I couldn’t see how. Besides, I didn’t trust Lawless. He could be spying on me for Notch, though what Lawless said about Notch and Alison Roach was true. It did raise the possibility that Notch was snuffing a story for his own purposes. Notch had a lot of close ties into Lehigh’s business community. He did not operate independently, as newspaper editors should. He was more concerned with greasing his own wheels than the wheels of justice.
Then again, this was coming from
Lawless
.
“I can see you’re not sure about my proposal. Fine. I understand. You think I might be a mole for Notch. So, to show I’m on the up and up, I’ll share some juice a cop told me this afternoon.” Lawless walked over to the library door and shut it. “Ern Bender came to the police station last night looking for protection. Said his life was in danger and he couldn’t protect himself because, as a felon, he’s not allowed to have a gun.”
Lawless scrutinized my reaction carefully. I still wasn’t sure if he was on the take, so I tried to keep my expression neutral, even though this validated my hunch that the Christmas tree lot hadn’t been shot up by the violent wing of the anti-Christmas lobby. It was good to know Bender was alive and not killed by the .22 caliber one-shot that had killed the blue spruce.
“Here’s something else. I got a call this morning from a guy I’ve written about for five years. Louie Murray, aka Louis Moran aka Lucky Louie aka Lola Lou. That was during his drag years.”
“Sounds like a busy man. Except for his drag years.”
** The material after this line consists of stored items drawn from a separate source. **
/-- R345, R346, R362, R365: `TRAP` of a compute core holds it and delivers its request to the anchor of its die, and `TRAP` of an anchor enters
its own handler at the next boundary; `ERET` ends the handler: the anchor goes on at its return position, and a `TRAP` that it answers takes the
value of its second operand. -/
def Obligations.TrapAndReturn : Prop :=
  ∀ (s : State) (g : Guard) (d a b : Reg) (imm : BitVec 16),
    let q : TrapReq := { code := 0x10, row := s.core.pos.row, elem := s.core.rdS a, svc := imm, tick := s.tick }
    (s.sup = false → ∃ t, exec (.trap d a imm) s = .next t ∧ onlyAt s t s.cur ∧ t.core = { s.core with hold := .trap d.toNat } ∧
      ∀ n, SMap.get none (t.dieAt s.die).reqs n = if n = keyNo s.cur then some q else SMap.get none (s.dieAt s.die).reqs n) ∧
    (s.sup = true → ∃ t, exec (.trap d a imm) s = .next t ∧ becomes s t { s.core with swtrap := some q, trapDst := d.toNat }) ∧
    (s.sup = true → s.core.guardOn g = true → s.core.trap.inh = false → exec (.eret g a b) s = .next s) ∧
    (s.sup = true → s.core.guardOn g = true → s.core.trap.inh = true → (∀ e, (s.dieAt s.die).serving = some e → e.1 < 26) →
      ∃ t, exec (.eret g a b) s = .next t ∧
        t.core.pos = s.core.ret.getD s.core.pos ∧ t.core.ret = none ∧ t.core.trap = { s.core.trap with inh := false } ∧ t.core.moved = true ∧
        t.core.hold = .none ∧ t.segs = s.segs ∧ t.mod = s.mod ∧
        (s.core.trap.dlv = true → (t.dieAt s.die).serving = none) ∧
        (s.core.trap.dlv = false → s.core.trap.code = 0x10 → s.core.vkept = none → s.core.tkept = none →
          ∀ r, laterS t r = if r.toNat = s.core.trapDst % 32 ∧ r ≠ 0 then s.core.rdS b else laterS s r) ∧
        ∀ x q r, s.core.trap.dlv = true → (s.dieAt s.die).serving = some (x, q) → q.code = 0x10 →
          (s.coreAt (s.die * 32 + x)).hold = .trap r → (s.core.rdS a).getLsbD 0 = false →
          (t.coreAt (s.die * 32 + x)).hold = .none ∧
            (t.coreAt (s.die * 32 + x)).beginRow.rdS (BitVec.ofNat 5 r) = if BitVec.ofNat 5 r = 0 then 0 else s.core.rdS b)

/-- R131, R230, R345, R346: a trap that a core takes into its own handler saves its position, sets the trap registers, and issues the handler's
first row 4 ticks later; any other is delivered: the core stops at its boundary, and its request waits for the anchor of its die. -/
def Obligations.TrapsTaken : Prop :=
  ∀ (s : State) (die : DieNo) (core : CoreNo) (q : TrapReq) (c : Core),
    let k := coreKey die core
    s.boundaryTrap k = some (q, c) →
    (ownTrap c k q = true → handlerGood c →
      ∃ t, exec (.trapEntry die core) s = .next t ∧ onlyAt s t k ∧ enters (s.setCoreAt k c) t k q none ∧ (t.coreAt k).fault = c.fault) ∧
    (ownTrap c k q = false →
      ∃ t, exec (.trapDelivery die core) s = .next t ∧ onlyAt s t k ∧ stopsAt c (t.coreAt k) ∧ (t.coreAt k).hold = .delivered ∧
        (t.coreAt k).pos = c.pos ∧ (t.coreAt k).trap = c.trap ∧
        ∀ n, SMap.get none (t.dieAt (keyDie k)).reqs n = if n = keyNo k then some q else SMap.get none (s.dieAt (keyDie k)).reqs n)

/-- R219, R345, R347: which trap a boundary takes: none in a handler of a compute core or once the halt line has arrived; else the oldest trap of a
core without a segment, then that of the lowest slot whose pass parked in an earlier tick, then the breakpoint, then the step. -/
def Obligations.TrapOrder : Prop :=
  ∀ (s : State) (k : Nat), isAnchor k = false →
    let c := s.coreAt k
    let now := (s.dieAt (keyDie k)).tick
    let waits := fun (e : Nat × Pass) => e.2.st = .parked ∧ e.2.trapAt < now ∧ e.2.trap ≠ none
    (c.passTrap now = none ↔ ∀ e ∈ c.passes, ¬waits e) ∧
    (∀ n p code no, c.passTrap now = some (n, p, code, no) → (n, p) ∈ c.passes ∧ waits (n, p) ∧ p.trap = some (code, no) ∧
      ((c.passes.map Prod.fst).Pairwise (· < ·) → ∀ e ∈ c.passes, waits e → n ≤ e.1)) ∧
    (c.trap.inh = true → s.boundaryTrap k = none) ∧
    (∀ h, c.halt = some h → h.at_ ≤ now → s.boundaryTrap k = none) ∧
    (c.run = .running → c.hold = .none → c.halt = none → c.trap.inh = false →
      (∀ row rest, c.segTrap = row :: rest →
        s.boundaryTrap k = some ({ code := 0x03, cls := 1, row := row, slot := 3, tick := now }, { c with segTrap := rest })) ∧
      (c.segTrap = [] → ∀ n p code no, c.passTrap now = some (n, p, code, no) → ∃ v, s.boundaryTrap k =
        some ({ code := code, cls := 1, row := p.row, elem := BitVec.ofNat 64 no, slot := 3, tick := now, pslot := some n }, v)) ∧
      (c.segTrap = [] → c.passTrap now = none → c.brken = true → c.pos.pend = 0 → c.brkTaken = false → (c.rowAt c.pos.row).brk = true →
        ∃ v, s.boundaryTrap k = some ({ code := 0x12, row := c.pos.row, elem := c.pos.beat, tick := now }, v)) ∧
      (c.segTrap = [] → c.passTrap now = none → c.brken = false → c.step = true → c.stepTaken = false →
        ∃ v, s.boundaryTrap k = some ({ code := 0x11, row := c.lastRow, elem := c.lastBeat, tick := now }, v)))

/-- R216, R346, R363 (the firmware of log 15): the oldest request of a die is one of the least tick, and among those of one tick that of
the lowest core; an anchor with a program of its own takes it into its handler; Boluno firmware answers
a `TRAP` of a service that it does not define with all ones, and the core goes on. A `MAPFENCE` that firmware has issued for a request that it serves
is over once the passes it waits for ride no more, and then the request is answered. -/
def Obligations.AnchorTakes : Prop :=
  ∀ (s : State) (die : DieNo) (x : Nat) (q : TrapReq),
    let d := die.toNat
    let k := d * 32 + 26
    let reqs := (s.dieAt d).reqs
    ((s.dieAt d).oldest = none ↔ ∀ e ∈ reqs, e.2 = none) ∧
    ((s.dieAt d).oldest = some (x, q) → (x, some q) ∈ reqs ∧ ∀ y r, (y, some r) ∈ reqs →
      q.tick ≤ r.tick ∧ ((reqs.map Prod.fst).Pairwise (· < ·) → r.tick = q.tick → x ≤ y)) ∧
    ((s.dieAt d).oldest = some (x, q) → s.anchorReady d = true → (s.dieAt d).fence = none →
      ((s.coreAt k).own = true → handlerGood (s.coreAt k) →
        ∃ t, exec (.anchorTakeRequest die) s = .next t ∧ onlyAt s t k ∧ enters s t k q (some x) ∧ (t.dieAt d).serving = some (x, q) ∧
          ∀ n, SMap.get none (t.dieAt d).reqs n = if n = x then none else SMap.get none (s.dieAt d).reqs n) ∧
      (∀ r : Reg, x < 26 → (s.coreAt k).own = false → q.due (d * 32 + x) ≤ (s.dieAt d).tick → q.code = 0x10 → 3 ≤ q.svc.toNat →
        (s.coreAt (d * 32 + x)).hold = .trap r.toNat →
        ∃ t, exec (.anchorTakeRequest die) s = .next t ∧ onlyAt s t (d * 32 + x) ∧ (t.coreAt (d * 32 + x)).hold = .none ∧
          (t.coreAt (d * 32 + x)).beginRow.rdS r = (if r = 0 then 0 else ~~~0#64) ∧
          SMap.get none (t.dieAt d).reqs x = none)) ∧
    ∀ (l : List (Nat × Nat)) (v : Word) (r : Reg), x < 26 → (s.dieAt d).fence = some (l, 0, v) → (s.dieAt d).serving = some (x, q) → q.code = 0x10 →
      (s.coreAt (d * 32 + x)).hold = .trap r.toNat →
      (∀ e ∈ l, stillOn s e = false) →
      ∃ t, exec (.anchorTakeRequest die) s = .next t ∧ (∀ j, j ≠ d * 32 + x → t.coreAt j = s.coreAt j) ∧ t.segs = s.segs ∧ t.mod = s.mod ∧
        t.dieAt d = { s.dieAt d with serving := none, fence := none } ∧ (t.coreAt (d * 32 + x)).hold = .none ∧
        (t.coreAt (d * 32 + x)).beginRow.rdS r = if r = 0 then 0 else v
“That’s Louie all right. Busy. Used to run a craps game in Freemansburg. Been in and out of jail a dozen times. Anyway, he read Roach’s story this morning about Shatsky being a successful travel agent and all, how she was a fifth-degree queen of the muckety-muck for the Order of the Eastern Star and such. Fucking church lady. Seems he had quite a problem with that.”
Something in Lawless’s statement hit a nerve, triggered a memory I couldn’t quite place in context. I hate when that happens. It’s like forgetting what you want to say. I just knew this was what my senior years were going to be like if I didn’t start eating gingko by the bucket.
“Are you listening to me?”
“I’m listening,” I said, still trying to remember.
“Louie claims Shatsky hired him last year, during one of his brief vacations from the clink, to work on one of her Love Boat cruises off Atlantic City. Wasn’t interested in him serving drinks or swabbing the deck. Louie claims she wanted him to put his con artist skills to good use posing as a rising Lehigh steel exec looking for the perfect wife. Louie said he got laid on that cruise more times than he could count and still Debbie paid him big bucks for his services.”
That was it! The night before in the women’s room, either Tess or the brunette had mentioned the “lust boat” cruises being filled with ex-cons. But why would Debbie use ex-cons to pose as loopers? Why didn’t she use the real thing?
Loopers were men, always men, who ground out successive six-month stints at the steel plants in Baltimore, Williamsport, Johnstown, Lebanon, Pottstown and, if they were fortunate, San Francisco, before being deemed worthy of vice president status. They were the industrial equivalent of circuit riders, lonely and often single, looking for women willing to pull up roots twice a year and move on. Either that or settle for a one-night stand.
For many in Lehigh’s working-class community, marrying a looper meant a step up the economic ladder, a financially secure lifestyle. A looper who survived the circuit was assured a six-figure salary, a nice house in a good neighborhood, an automatic membership to the country club and the permanent title of vice president.